While AI shopping assistants aim to streamline consumer choices, they often create a paradox: abundant information can overwhelm consumers. This study investigates a counterintuitive digital nudging strategy – recommendation cue redundancy – which can bolster consumer confidence after an item has been added to a shopping cart. It further examines the underlying mechanisms and boundary conditions that shape this effect.
Four between-subjects experiments were conducted across diverse product categories. Statistical analyses were used to test the proposed mediation, moderation and sequential mediation effects.

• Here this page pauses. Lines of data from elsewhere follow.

-- ==== Sys2Proof/Machine/Transfer.lean ====
section
/-! DEFINITION. NOP, STA, LDA (41_transfer.md). A meaning runs on the state at the start of the step, whose PC is `p0`, once the
fetch has found the instruction (DEDUCED, safe: log entry 14). -/

namespace Sys2Proof.Machine

/-- NOP: no effect but the fetch advance (41_transfer.md R130). -/
def execNop (s : State) : Answer := retire (s.advance 1)

/-- STA: `memory[address] <- AC`, the significant byte only (41_transfer.md R131). -/
def execSta (v : Byte) (s : State) : Answer :=
  match s.mem.store (translateAddr v) s.ac with
  | none => .next (s.raise .data (translateAddr v))
  | some m => retire ((s.setMem m).advance 2)

/-- LDA: `AC <- memory[address]` (41_transfer.md R132). -/
def execLda (v : Byte) (s : State) : Answer := intoAccumulator (fun _ b => b) v s

end Sys2Proof.Machine
end

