theorem load_halt (h : load img = .next t) : t.halt = false := by
  obtain ⟨-, rfl⟩ := load_eq_next.1 h
  rfl

/-- A terminal state is the end: no number of steps leaves it (10_state.md R31). -/
theorem runFor_terminal (h : s.terminal = true) (k : Nat) : runFor k s = s :=
  runFor_keeps (P := (· = s)) (fun _ hu => hu ▸ stepState_terminal (hu ▸ h)) k rfl

/-- Settles O26: HALT of the next state is read off the step's event, and a halted state is terminal. -/
theorem haltIsSetByHltAlone : Obligations.HaltIsSetByHltAlone :=
  ⟨fun _ _ => next_halt, fun _ _ => load_halt, fun _ k h => runFor_terminal (terminal_iff.2 (.inl h)) k⟩

/-! Memory. -/

/-- Everything a step can do to memory: nothing, or the one store of an executed STA (10_state.md R32). -/
theorem next_mem_cases (h : step s = .next t) :
    ((∀ v, stepEvent s ≠ .executed (.sta v)) ∧ t.mem = s.mem) ∨
    ∃ v, stepEvent s = .executed (.sta v) ∧ s.mem.store (translateAddr v) s.ac = some t.mem := by
  rcases next_by_event h with ⟨he, -, rfl⟩ | ⟨ph, a, he, rfl, -⟩ | ⟨op, he, rfl, -⟩ | ⟨i, he, rfl, -, -, ha⟩
  · exact .inl ⟨by simp [he], rfl⟩
  · exact .inl ⟨by simp [he], rfl⟩
  · exact .inl ⟨by simp [he], rfl⟩
  · by_cases hi : ∃ v, i = .sta v
    · obtain ⟨v, rfl⟩ := hi
      exact .inr ⟨v, he, Memory.store_eq_some.2 ⟨ha _ rfl, rfl⟩⟩
    · have hne : ∀ v, i ≠ .sta v := fun v hv => hi ⟨v, hv⟩
      exact .inl ⟨by simpa [he] using hne, completed_mem hne⟩

theorem next_mem_size (h : step s = .next t) : t.mem.size = s.mem.size := by
  rcases next_mem_cases h with ⟨-, hm⟩ | ⟨v, -, hst⟩
  · rw [hm]
  · exact Memory.store_size hst

theorem next_mem_of_not_sta (h : step s = .next t) (hne : ∀ v, stepEvent s ≠ .executed (.sta v)) : t.mem = s.mem := by
  rcases next_mem_cases h with ⟨-, hm⟩ | ⟨v, he, -⟩
  · exact hm
  · exact absurd he (hne v)

/-- An offset that is not the target of an STA the step executes reads as before. -/
theorem next_load_other (h : step s = .next t) (ho : ∀ v, stepEvent s = .executed (.sta v) → o ≠ translateAddr v) :
    t.mem.load o = s.mem.load o := by
  rcases next_mem_cases h with ⟨-, hm⟩ | ⟨v, he, hst⟩
  · rw [hm]
  · exact Memory.store_load_other hst (ho v he)

/-- An offset that is no data address at all reads as before for the whole run. -/
theorem runFor_load_of_no_address (ho : ∀ v, o ≠ translateAddr v) (k : Nat) (s : State) :
    (runFor k s).mem.load o = s.mem.load o :=
  runFor_keeps (P := fun u => u.mem.load o = s.mem.load o)
    (fun u hu => (next_load_other (step_eq_stepState u) fun v _ => ho v).trans hu) k rfl
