/-- What a receiver saw when it sent an error frame (R288): whether the identifier was already read. -/
structure RxError where
  id : Option (BitVec 29 × Bool)
  dominantAfterFlag : Bool
  deriving DecidableEq, Repr

/-- How a transmit attempt failed (Table 10-4, R286, R287). -/
structure TxError where
  err : Fin 16
  collision : Bool
  noTecChange : Bool := false
  deriving DecidableEq, Repr

/-- An Ethernet frame as NSW takes it in (R299 to R304): where, tag, addresses, form and length. -/
structure EthFrame where
  port : Fin 7
  vid : Option Nat
  src : Nat
  dst : Nat
  fcsOk : Bool := true
  len : Nat
  rct : Option (Nat × Nat) := none
  supervision : Bool := false
  ptp : Bool := false
  ethertype : Nat := 0
  deriving DecidableEq, Repr

/-- What an inserted SFP+ module says of itself (R299). -/
structure SfpModule where
  present : Bool
  powerMw : Nat
  readable : Bool
  baseR : Bool
  deriving DecidableEq, Repr

/-- A PTP Sync as the ordinary clock sees it (R324 to R327). -/
structure PtpSync where
  gm : Nat
  offset : Int
  utcOfs : Nat
  utcValid : Bool
  deriving DecidableEq, Repr

/-- A BACnet/IP request served by PCX (R310, R311). -/
structure BacnetRequest where
  vlan : Nat
  objType : Nat
  inst : Nat
  write : Option (BitVec 64)
  kind : Nat
  priority : Nat := 16
  deriving DecidableEq, Repr

/-- A message on an MQTT set topic (R312). -/
structure MqttMessage where
  comp : Nat
  point : Nat
  value : Option (BitVec 64)
  deriving DecidableEq, Repr

/-- An answer on a legacy bus (R314 to R319). -/
structure LbxAnswer where
  exception : Option (BitVec 8)
  data : Bytes
  deriving DecidableEq, Repr

/-- An event of a DALI-2 input device (R318). -/
structure DaliEvent where
  address : Nat
  inst : Nat
  value : BitVec 16
  deriving DecidableEq, Repr

/-- A frame on an MS/TP port (R316). -/
structure MstpFrame where
  ftype : BitVec 8
  dst : Nat
  src : Nat
  data : Bytes
  deriving DecidableEq, Repr

/-- A scheduled ageing measurement and the readings it gives (R452 to R454). -/
structure AgmMeasure where
  kind : Nat
  values : List Nat
  deriving DecidableEq, Repr
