/-- The rows of Table 5-10. -/
def tbl_5_10 : List Row :=
  [SCE_STATE, SCE_STATE_INTENT, SCE_STATE_LAST_COLD, SCE_STATE_COLD_FALLBACK, SCE_STATE_D1_EN, SCE_STOP_REASON, SCE_EVT_FLAG_FALL, SCE_EVT_BUDGET_0, SCE_EVT_BUDGET_1, SCE_EVT_STOPPED, SCE_EVT_COLD_FALLBACK, SCE_SETCNT_FLAG_FALL, SCE_SETCNT_BUDGET_0, SCE_SETCNT_BUDGET_1, SCE_SETCNT_STOPPED, SCE_SETCNT_COLD_FALLBACK, SCE_SKIP_TOTAL, SCE_SHARE_0, SCE_SHARE_1, SCE_USED_0] ++
  [SCE_USED_1, SCE_PEAK_0, SCE_PEAK_1, SCE_EXHAUST_0, SCE_EXHAUST_1, SCE_CLK_0, SCE_CLK_1, SCE_RET_BYTES, SCE_RET_HASH, SCE_RET_TIME, SCE_RET_PERIOD, SCE_INST_SEL]

/-! Table 5-3: Task entry, base 0x0011_0000 + 0x1000 × e + 0x100 × kk -/

def SCE_TASK_CFG_ENABLE : Row := { base := 0x110000, dims := [(2, 0x1000), (16, 0x100)], lo := 0, width := 1, acc := .ws, reset := 0, keep := .mram, banked := true }
def SCE_TASK_CFG_WATCH : Row := { base := 0x110000, dims := [(2, 0x1000), (16, 0x100)], lo := 1, width := 1, acc := .ws, reset := 0, keep := .mram, banked := true }
def SCE_TASK_TEMPO : Row := { base := 0x110004, dims := [(2, 0x1000), (16, 0x100)], lo := 0, width := 14, acc := .ws, reset := 1000, keep := .mram, banked := true, rng := .nat 1 10000 }
def SCE_TASK_PHASE : Row := { base := 0x110008, dims := [(2, 0x1000), (16, 0x100)], lo := 0, width := 14, acc := .ws, reset := 0, keep := .mram, banked := true, rng := .nat 0 9999 }
def SCE_TASK_SKIP_LIMIT : Row := { base := 0x11000C, dims := [(2, 0x1000), (16, 0x100)], lo := 0, width := 16, acc := .ws, reset := 0, keep := .mram, banked := true }
def SCE_TASK_STATUS : Row := { base := 0x110010, dims := [(2, 0x1000), (16, 0x100)], lo := 0, width := 4, acc := .ro, reset := 0, keep := .vol, banked := true, virt := true }
def SCE_TASK_TEMPO_COUNT : Row := { base := 0x110014, dims := [(2, 0x1000), (16, 0x100)], lo := 0, width := 32, acc := .ro, reset := 0, keep := .vol, banked := true }
def SCE_TASK_PLY_DONE : Row := { base := 0x110018, dims := [(2, 0x1000), (16, 0x100)], lo := 0, width := 32, acc := .ro, reset := 0, keep := .vol, banked := true }
def SCE_TASK_SKIP_COUNT : Row := { base := 0x11001C, dims := [(2, 0x1000), (16, 0x100)], lo := 0, width := 32, acc := .ro, reset := 0, keep := .vol, banked := true }
def SCE_TASK_SKIP_RUN : Row := { base := 0x110020, dims := [(2, 0x1000), (16, 0x100)], lo := 0, width := 16, acc := .ro, reset := 0, keep := .vol, banked := true }
def SCE_TASK_TASK_EVT_FLAG_FALL : Row := { base := 0x110024, dims := [(2, 0x1000), (16, 0x100)], lo := 0, width := 1, acc := .w1c, reset := 0, keep := .vol, banked := true, cnt := 32 }
def SCE_TASK_TASK_SETCNT : Row := { base := 0x110028, dims := [(2, 0x1000), (16, 0x100)], lo := 0, width := 8, acc := .rw, reset := 0, keep := .vol, banked := true }
def SCE_TASK_LAST_EXEC : Row := { base := 0x11002C, dims := [(2, 0x1000), (16, 0x100)], lo := 0, width := 32, acc := .ro, reset := 0, keep := .vol, banked := true }
def SCE_TASK_LAST_CPU : Row := { base := 0x110030, dims := [(2, 0x1000), (16, 0x100)], lo := 0, width := 32, acc := .ro, reset := 0, keep := .vol, banked := true }
def SCE_TASK_MAX_EXEC : Row := { base := 0x110034, dims := [(2, 0x1000), (16, 0x100)], lo := 0, width := 32, acc := .rc, reset := 0, keep := .vol, banked := true }
def SCE_TASK_LAST_BOUNDARY : Row := { base := 0x110038, dims := [(2, 0x1000), (16, 0x100)], lo := 0, width := 64, acc := .ro, reset := 0, keep := .vol, banked := true }
def SCE_TASK_N_IN : Row := { base := 0x110040, dims := [(2, 0x1000), (16, 0x100)], lo := 0, width := 13, acc := .ro, reset := 0, keep := .vol, banked := true }
def SCE_TASK_N_OUT : Row := { base := 0x110040, dims := [(2, 0x1000), (16, 0x100)], lo := 16, width := 13, acc := .ro, reset := 0, keep := .vol, banked := true }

High-redundancy (vs. low-redundancy) recommendation cues significantly increase consumer decision confidence. This relationship is fully mediated by information supportiveness. The effect is moderated by consumer risk tolerance: the positive impact is significantly stronger for consumers with low risk tolerance and is attenuated for those with high risk tolerance. This study also validates the effect of this strategy relative to the no-recommendation condition and demonstrates a sequential indirect effect on purchase completion intention.
This study extends digital nudging theory to the final decision stage of AI-assisted shopping by showing that recommendation cue redundancy can function as a stage-specific decision-assistance nudge. Practically, the findings offer guidance for designing AI shopping assistants that provide more effective and personalized support at the final stage of purchase.